Психолог, или ошибка доктора Левина - Минаев Борис Дорианович (хорошие книги бесплатные полностью .TXT) 📗
В общем, с Мариной об этом, конечно, нельзя было поговорить. И даже если б этого ее извращения не было – он бы все равно с ней не говорил про Дашу, – ну бред, так же нельзя, на самом деле. Или все-таки можно? Или она этого на самом деле ждет?
Калинкин тоже – какой с ним разговор о Даше?
Никакого.
Для него она была и оставалась угрозой номер один, как Америка для России, или наоборот, что бы там с ней ни происходило, в каких бы выражениях, в какой бы тональности он не изображал ее мучительный кризис, ее тихое согласие ждать, терпеть, свою жалость к ней, свое отношение к этому женскому горю – Калинкин оставался грубо непроходим и резко нетерпим к любой мысли о сближении: да пошел ты в жопу, Лева, да я вижу, что у тебя с ней, мне не надо это объяснять, мне не надо говорить, какая она, и все такое, никакая она не мать, просто у нее есть на ребенка определенные права, да, ты мне это рассказал, я согласился, но дальше я не пойду, и не проси, и не надо делать из нас союзников по общему делу, нет у нас с ней общего дела, нет и не может быть, никогда, запомни, пожалуйста, раз и навсегда, Петька сам решит этот вопрос, когда вырастет, а пока пусть видится, если надо, но пока ей это не надо, насколько я понимаю, может, и вообще не надо, это было бы лучше всего, хочешь жениться, женись, заведи с ней своего ребенка, но моего тогда уж не трогай, ты меня хорошо понял, я ясно выразил свою мысль?

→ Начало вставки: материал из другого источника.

/-- One channel: R52, R58, R74, R166, Tables 2.3, 3.1, 6.3 and 4.1's module delays, R131, R335, R336. -/
def channel (num : Nat) : List FieldSpec :=
  let wide := num % 2 == 0
  let cap : Int := if wide then 42000000 else 8670000
  [onOff Fld.chEnable 0, fs Fld.chPonId (-1) 0xFFFFFFFF (-1), fs Fld.chDegM 1 9 1, fs Fld.chDegN 2 10 6,
   fs Fld.chFailM 1 9 1, fs Fld.chFailN 1 9 4, fs Fld.chMaxFrame 1518 9600 9600 1 .lowered, onOff Fld.chCuePol 0,
   fs Fld.chCueLead 4000 56000 20000 400, fs Fld.chCueWidth 3200 25600 12800 400, fs Fld.chCueSkew (-8000) 8000 0 400,
   fs Fld.chDensity 32 160 96, fs Fld.chConfFloor 64 255 192, fs Fld.chFreshMs 10 10000 100,
   fs Fld.chDiscardMin 1 1440 60, fs Fld.chFenceTap 4 32 12, fs Fld.chFenceGain 4 40 16, fs Fld.chFenceCdr 16 96 64,
   fs Fld.chModTx 0 20000 0, fs Fld.chModRx 0 20000 0, fs Fld.chExpQuantum 2048 65536 16384,
   fs Fld.chMgmtQuantum 2048 65536 4096, fs Fld.chHierQuantum 2048 65536 16384,
   fs Fld.chExpCap 64 cap (if wide then 10240000 else 2048000) 1 .lowered, fs Fld.chMgmtCap 64 cap 256000 1 .lowered,
   fs Fld.chDefAssured 0 40960000 1024 64 .lowered, fs Fld.chDefMax 0 49766400 10240 64 .lowered,
   fs Fld.chDefElig 0 2 2, fs Fld.chDefPoll 1 800 16, fs Fld.chTxFfe 0 7 0, onOff Fld.chTxPol 0, onOff Fld.chRxPol 0]
  ++ (if wide then profileFields true 1 ++ profileFields true 2 ++ profileFields true 3 else profileFields false 0)

/-- A terminal's provisioning record (R47, R66, R71, R110, R236, R298, Table 4.2). -/
def terminal : List FieldSpec :=
  [req Fld.trmSerial 0 (2 ^ 96 - 1), req Fld.trmTree 0 255, fs Fld.trmAllow 0 2 0, fs Fld.trmRates 1 7 7,
   fs Fld.trmOnu (-1) 1020 (-1), onOff Fld.trmTod 0, onOff Fld.trmSleep 1, onOff Fld.trmOmciExt 1, onOff Fld.trmDisable 0]

/-- Allocation parameters (Table 5.1): rates in bytes per frame, the polling interval in frames. -/
def alloc : List FieldSpec :=
  [req Fld.alTerm 0 65535, fs Fld.alAllocId (-1) 16383 (-1), fs Fld.alFixed 0 160000 0 1 .lowered,
   fs Fld.alAssured 0 640000 0 1 .lowered, fs Fld.alMax (-1) 777600 (-1) 1 .lowered, fs Fld.alElig 0 2 2,
   fs Fld.alPrio 0 7 0, fs Fld.alWeight 1 255 1, fs Fld.alPoll 1 800 16, onOff Fld.alExpress 0,
   fs Fld.alHint 0 65535 0 1 .lowered]

/-- Scheduling parameters of queues and nodes (Table 6.4), rates in kb/s. -/
def shaper : List FieldSpec :=
  [fs Fld.shCir 0 50000000 0 8 .lowered, fs Fld.shCbs 2048 16777215 16384 1 .lowered,
   fs Fld.shPir 64 50000000 50000000 8 .lowered, fs Fld.shPbs 2048 16777215 65536 1 .lowered,
   fs Fld.shBand 0 7 0, fs Fld.shWeight 1 255 1]

/-- A subscriber node, named by its terminal and tenant (R163). -/
def subscriber : List FieldSpec := shaper ++ [req Fld.sbTerm 0 65535, req Fld.sbTenant 0 63]

def queue : List FieldSpec :=
  shaper ++ [req Fld.qSub 0 4194303, fs Fld.qGreen 4096 1073741824 1048576 1024, fs Fld.qYellow (-1) 1073741824 (-1)]

def flow : List FieldSpec :=
  [req Fld.flTerm 0 65535, req Fld.flTenant 0 63, fs Fld.flQueue (-1) 262143 (-1), fs Fld.flPort (-1) 65534 (-1),
   fs Fld.flPolicer (-1) 131071 (-1) 1 .atB1]
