/-! ### The command -/

/-- A fitting reset that waited for the end of the burst (R87). -/
def pendingReset (t : Nat) (s : State) : State :=
  match (termOf s t).fitReset with
  | none => s
  | some e => modTerm t (fun x => { x with fitReset := none }) (resetFit t e s)

/-- One granted burst, by its cue item and what the lane heard. With the synthesiser out of lock it is counted as lost and
changes nothing else (R101). -/
def burst (ch : Nat) (c : CueItem) (o : BurstObs) (s : State) : State :=
  if (chOf s ch).lol then bump 10 c.term Cn.lostBursts 1 (logBurst ch c false s)
  else
    let k := classOf c o
    let s := logBurst ch c (k == .accepted) (frameCount ch c k s)
    pendingReset c.term (if k = .accepted then burstAccepted ch c o s else burstMissed ch c o k s)

/-- The end of a burst in a quiet window: CUE pulses again within 16 ns (R84); the instant is a free value. -/
def cueAgain (ch : Nat) (s : State) : State :=
  let rise : Int := ((s.now + Config.random s.draw % 16001 : Nat) : Int)
  emit (.cue ch rise (rise + chValN s ch Fld.chCueWidth)) (drawn s)

/-- A discovery window holds no granted terminal: answers that overlap so that no header is readable are one collision (R109). -/
def discoveryBurst (ch : Nat) (o : BurstObs) (s : State) : State :=
  doIf (o.energy && o.delim.isNone) (bump 7 ch Cn.discoveryCollisions 1) (doIf o.energy (cueAgain ch) s)

/-- A discovery window that is over leaves the front of the cue queue. -/
def leftWindow (s : State) (c : CueItem) : Bool := !directed c && decide (c.arrival + c.dur ≤ s.now)

def execBurstReceive (dt : Nat) (ch : Nat) (obs : BurstObs) (s : State) : Host.Outcome State Fault Refusal :=
  let s := tick dt s
  .next <|
    if !lanesReceive s ch then s
    else
      match (chOf s ch).cue.dropWhile (leftWindow s) with
      | [] => s
      | c :: rest =>
        if directed c then
          let s := modCh ch (fun x => { x with cue := rest }) s
          countGap ch (burst ch c obs (doIf (c.quiet.isSome && obs.energy) (cueAgain ch) s))
        else discoveryBurst ch obs (modCh ch (fun x => { x with cue := c :: rest }) s)

/-! ### Loss of signal and lock (R100, R101) -/

def execUpstreamLos (dt : Nat) (ch : Nat) (s : State) : Host.Outcome State Fault Refusal :=
  let s := tick dt s
  let x := chOf s ch
  .next <|
    if lanesReceive s ch && !x.los && decide (8 ≤ x.losFrames) then
      raise Ev.upstreamLos (dieOfChannel ch) [.u16 ch] (modCh ch (fun y => { y with los := true }) s)
    else s

def execBurstLaneLol (dt : Nat) (ch : Nat) (s : State) : Host.Outcome State Fault Refusal :=
  let s := tick dt s
  .next <|
    if (chOf s ch).lol then s
    else raise Ev.burstLaneLol (dieOfChannel ch) [.u16 ch] (modCh ch (fun x => { x with lol := true }) s)

def execBurstLaneLolClear (dt : Nat) (ch : Nat) (s : State) : Host.Outcome State Fault Refusal :=
  let s := tick dt s
  .next <|
    if (chOf s ch).lol && !s.pwr.refFault.getD (quadrantOf ch) false then
      raiseClear Ev.burstLaneLol (dieOfChannel ch) [.u16 ch] (modCh ch (fun x => { x with lol := false }) s)
    else s

/-! ### The 1 s error interval (R58) -/

/-- A threshold's alarm with its run of intervals below: above raises on the first, three below clear. -/
def berAlarm (bad total m n : Nat) (on_ : Bool) (run : Nat) : Bool × Nat :=
  if m * total < bad * 10 ^ n then (true, 0)
  else if bad * 10 ^ n < m * total then (if on_ && run == 2 then (false, 0) else (on_, if on_ then run + 1 else 0))
  else (on_, 0)

/-- Raise or clear an event when its condition changed. -/
def raiseChange (num : Nat) (die : DieId) (args : List Arg) (old new : Bool) (s : State) : State :=
  if old = new then s else if new then raise num die args s else raiseClear num die args s

def berInterval (t ch : Nat) (s : State) : State :=
  let x := termOf s t
  let s := modTerm t (fun y => { y with cwTotal := 0, cwBad := 0, berAt := s.now }) s
  if x.cwTotal = 0 then s
  else
    let d := berAlarm x.cwBad x.cwTotal (chValN s ch Fld.chDegM) (chValN s ch Fld.chDegN) x.degraded x.degRun
    let f := berAlarm x.cwBad x.cwTotal (chValN s ch Fld.chFailM) (chValN s ch Fld.chFailN) x.failed x.failRun
    let s := modTerm t (fun y => { y with degraded := d.1, degRun := d.2, failed := f.1, failRun := f.2 }) s
    raiseChange Ev.upstreamFail (dieOfTerm s t) [.u16 t] x.failed f.1
      (raiseChange Ev.upstreamDegrade (dieOfTerm s t) [.u16 t] x.degraded d.1 s)

def execUpstreamBerInterval (dt : Nat) (term : Nat) (s : State) : Host.Outcome State Fault Refusal :=
  let s := tick dt s
  .next <|
    match (termOf s term).ch with
    | none => s
    | some ch => if (termOf s term).berAt + Time.sec 1 ≤ s.now then berInterval term ch s else s

end Sys2Proof.Machine
end

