-- ==== Sys2Proof/Machine/Queues.lean ====
section
/-! DEFINITION. Admission from the pipelines, the channel scheduler, shapers and policers, express cut-through, timed launch, the uplink ports and the flow-control pins (R158 to R187, R279, R302 to R304). -/

namespace Sys2Proof.Machine
open Sys2Proof

/-! ### The stitch of a frame (R41, R42) -/

/-- The configuration that the bank in use goes by: within a window, the one that its stitch leaves (R41, R221). -/
def bankCfg (s : State) : Cfg :=
  match openStitch? s with
  | some p => openCfg s.stitch.cfg p
  | none => s.stitch.cfg

/-- The object is held closed after a quarantine (R44). -/
def heldClosed (s : State) (kind num : Nat) : Bool := s.stitch.heldObjs.contains (kind, num)

/-- Whether a frame may enter its destination: now, once its stitch has opened it, or not at all. -/
inductive Ready | open_ | held | revoked
  deriving DecidableEq, Repr

/-- The state of one object for a frame of a stitch. -/
def readyObj (s : State) (st : StitchNo) (kind num : Nat) : Ready :=
  if (cfgOf s).live kind num then if heldClosed s kind num then .held else .open_
  else if st = bankStitch s && (bankCfg s).live kind num then .held
  else .revoked

/-- A queue: privileged ones stay for good; one that is only re-parented goes on taking frames (R176). -/
def readyQueue (s : State) (st : StitchNo) (q : Nat) : Ready :=
  if privileged s q then .open_
  else if (cfgOf s).has Kind.queue q && (bankCfg s).live Kind.queue q && !heldClosed s Kind.queue q then .open_
  else readyObj s st Kind.queue q

/-- The worse of two. -/
def Ready.and : Ready → Ready → Ready
  | .revoked, _ => .revoked
  | _, .revoked => .revoked
  | .held, _ => .held
  | _, .held => .held
  | .open_, .open_ => .open_

def readyFlow (s : State) (f : Frame) : Ready :=
  match f.kind with
  | .flow n => readyObj s f.stitch Kind.flow n
  | _ => .open_

def readyTransit (s : State) (t : Transit) : Ready :=
  match t.dest with
  | .queue q => (readyFlow s t.frame).and (readyQueue s t.frame.stitch q)
  | .port p => readyObj s t.frame.stitch Kind.subport p

/-- Discard an old-stitch frame whose queue, flow or binding is revoked (R42). -/
def stitchDiscard (die : DieId) (s : State) : State := bump 0 (dieNum die) Cn.stitchDiscards 1 s

/-! ### Launch records (R304) -/

/-- The key of a launch list: a channel's, or a port's. -/
def launchKey (isPort : Bool) (dest : Nat) : Nat := if isPort then 512 + dest else dest

def launchDie (isPort : Bool) (dest : Nat) : DieId := if isPort then dieOfPort dest else dieOfChannel dest

def launchRing (s : State) : DieId → List LaunchRec
  | .east => s.q.launchRingE
  | .west => s.q.launchRingW

def pushLaunch (d : DieId) (r : LaunchRec) (s : State) : State :=
  match d with
  | .east => { s with q := { s.q with launchRingE := s.q.launchRingE ++ [r] } }
  | .west => { s with q := { s.q with launchRingW := s.q.launchRingW ++ [r] } }

/-- Write a launch record when the descriptor asks for one; it is delivered and overflows as a notice does. -/
def launchRecord (e : Launch) (isPort : Bool) (dest status time : Nat) (s : State) : State :=
  let d := launchDie isPort dest
  let r : LaunchRec := ⟨e.tag, status, e.base, isPort, dest, time⟩
  let full := decide (Config.launchRingMax ≤ (launchRing s d).length)
  if !e.report then s
  else
    match destPort ((cfgOf s).valN Kind.die (dieNum d) Fld.dieLaunchDest) with
    | some p =>
      if !hasSession s p then bump 0 (dieNum d) Cn.launchNoSession 1 s
      else if full then bump 0 (dieNum d) Cn.launchRingFull 1 s
      else fireDelivery p .launch (pushLaunch d r s)
    | none => if full then bump 0 (dieNum d) Cn.launchRingFull 1 s else pushLaunch d r s
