-- ==== Sys2Proof/Machine/Pipeline.lean ====
section
/-! DEFINITION. The packet pipelines: tenant, exceptions, service traps, classifier rows and their banks, policing, punting, the forwarding lookups and recirculation (R188 to R233). -/

namespace Sys2Proof.Machine
open Sys2Proof

/-! ### The pass of a frame -/

/-- What a pass knows of its frame. -/
structure Pass where
  die : DieId
  dir : Dir
  /-- The configuration and the stitch number of the frame's bank (R211). -/
  cfg : Cfg
  stitch : StitchNo
  frame : Frame
  /-- The key profile and parse offset of a second pass. -/
  second : Option (Nat × Nat) := none
  parity : ParityErr := .none
  pipe : Nat := 0

def Pass.bytes (p : Pass) : List Byte := p.frame.bytes
def Pass.tenant (p : Pass) : Nat := p.frame.tenant

/-- The parse of the whole frame: its tags and addresses. -/
def Pass.outer (p : Pass) : Parse := parseFrame p.cfg p.die p.bytes 0
/-- The parse of this pass. -/
def Pass.parse (p : Pass) : Parse := parseFrame p.cfg p.die p.bytes ((p.second.map (·.2)).getD 0)

def Pass.flow (p : Pass) : Nat :=
  match p.dir with
  | .up => p.frame.ingress
  | .down => 0

/-- INGRESS of a key: the port index downstream, the terminal handle upstream (Table 7.3). -/
def Pass.ingress (p : Pass) : Nat :=
  match p.dir with
  | .up => p.cfg.valN Kind.flow p.frame.ingress Fld.flTerm
  | .down => p.frame.ingress

/-- The outer tag, and its VID and PCP; 0 when untagged. -/
def Pass.tci (p : Pass) : Nat := p.outer.tags.getD 0 0
def Pass.vid (p : Pass) : Nat := p.tci % 4096
def Pass.pcp (p : Pass) : Nat := p.tci / 2 ^ 13

/-- The key profile: the second pass's, or the tenant's selector for the frame's L3 (R194). -/
def Pass.profile (p : Pass) : Nat :=
  match p.second with
  | some x => x.1
  | none => p.cfg.valN Kind.tenant p.tenant (Fld.tnSelector (dirNum p.dir) p.parse.l3)

def Pass.wide (p : Pass) : Bool := p.cfg.on Kind.keyProfile (16 * dieNum p.die + p.profile) Fld.kpWide

def Pass.key (p : Pass) : Nat :=
  searchKey p.cfg p.die p.bytes ((p.second.map (·.2)).getD 0) p.parse p.tenant p.dir p.profile p.ingress p.flow

/-- The pass belongs to the bank that the pipelines use now. -/
def Pass.newBank (s : State) (p : Pass) : Bool := p.stitch == bankStitch s

/-! ### Classifier rows (R196, R197) -/

/-- The key of a row's running state; the incoming version of a changed row has a key of its own (R202). -/
def rowKey (num : Nat) (incoming : Bool) : Nat := num + 2 ^ 20 * bit incoming

/-- The key of a row's version in a bank. -/
def rowVersion (s : State) (num : Nat) (newBank : Bool) : Nat :=
  if newBank && (s.tab.rows.find? (rowKey num true)).isSome then rowKey num true else rowKey num false

def modRow (k : Nat) (f : RowSt → RowSt) (s : State) : State :=
  match s.tab.rows.find? k with
  | none => s
  | some x => { s with tab := { s.tab with rows := s.tab.rows.set k (f x) } }

/-- A row is wide when its profile is. -/
def rowWide (c : Cfg) (num : Nat) : Bool :=
  c.on Kind.keyProfile (16 * c.valN Kind.row num Fld.rwDie + c.valN Kind.row num Fld.rwProfile) Fld.kpWide

/-- A row's value and mask match a key: TENANT, DIR and PROFILE always count, and TENANT is the owner's (R196). -/
def rowMatches (c : Cfg) (num key : Nat) (wide : Bool) : Bool :=
  let v := c.valN Kind.row num
  let w := if wide then 640 else 320
  rowWide c num == wide && bitsOf key 5 0 == v Fld.rwTenant && bitsOf key 6 6 == v Fld.rwDir
    && bitsOf key 10 7 == v Fld.rwProfile
    && Nat.land (Nat.xor key (v Fld.rwValue)) (v Fld.rwMask) % 2 ^ w / 2 ^ 11 * 2 ^ 11 == 0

Так что поговорить о Даше было фактически не с кем, и он начал разговаривать с Ниной, постепенно втянулся, разговаривал все яснее, все отчетливей.
Он сидел на лавочке, курил и пытался дождаться ее следующей реплики. Нина молчала осуждающе. А молчать она умела. Очень подолгу, очень, он хорошо это помнил…
– Значит, говоришь, у тебя любовь? Большая и чистая? – спросил Б. 3. достаточно резко, хотя и сохранил в голосе (не без усилия – как теперь понимал Лева) некоторую степень прохладной нейтральности. – Значит у тебя любовь, большая и чистая, и ты поэтому отказываешься от сеанса?
– Да, – подтвердил Лева и понял, что надо смотреть в глаза. Иначе ничего не выйдет.
– Понятно, – Б. 3. как-то тоскливо посмотрел на свои аквариумы. – Ну что ж… Но надеюсь, ты понимаешь, что эффект от лечения будет совсем другой, если ты не пойдешь на сеанс? Весь наш труд последнего месяца, все наши усилия – все насмарку. А что мама, она согласна?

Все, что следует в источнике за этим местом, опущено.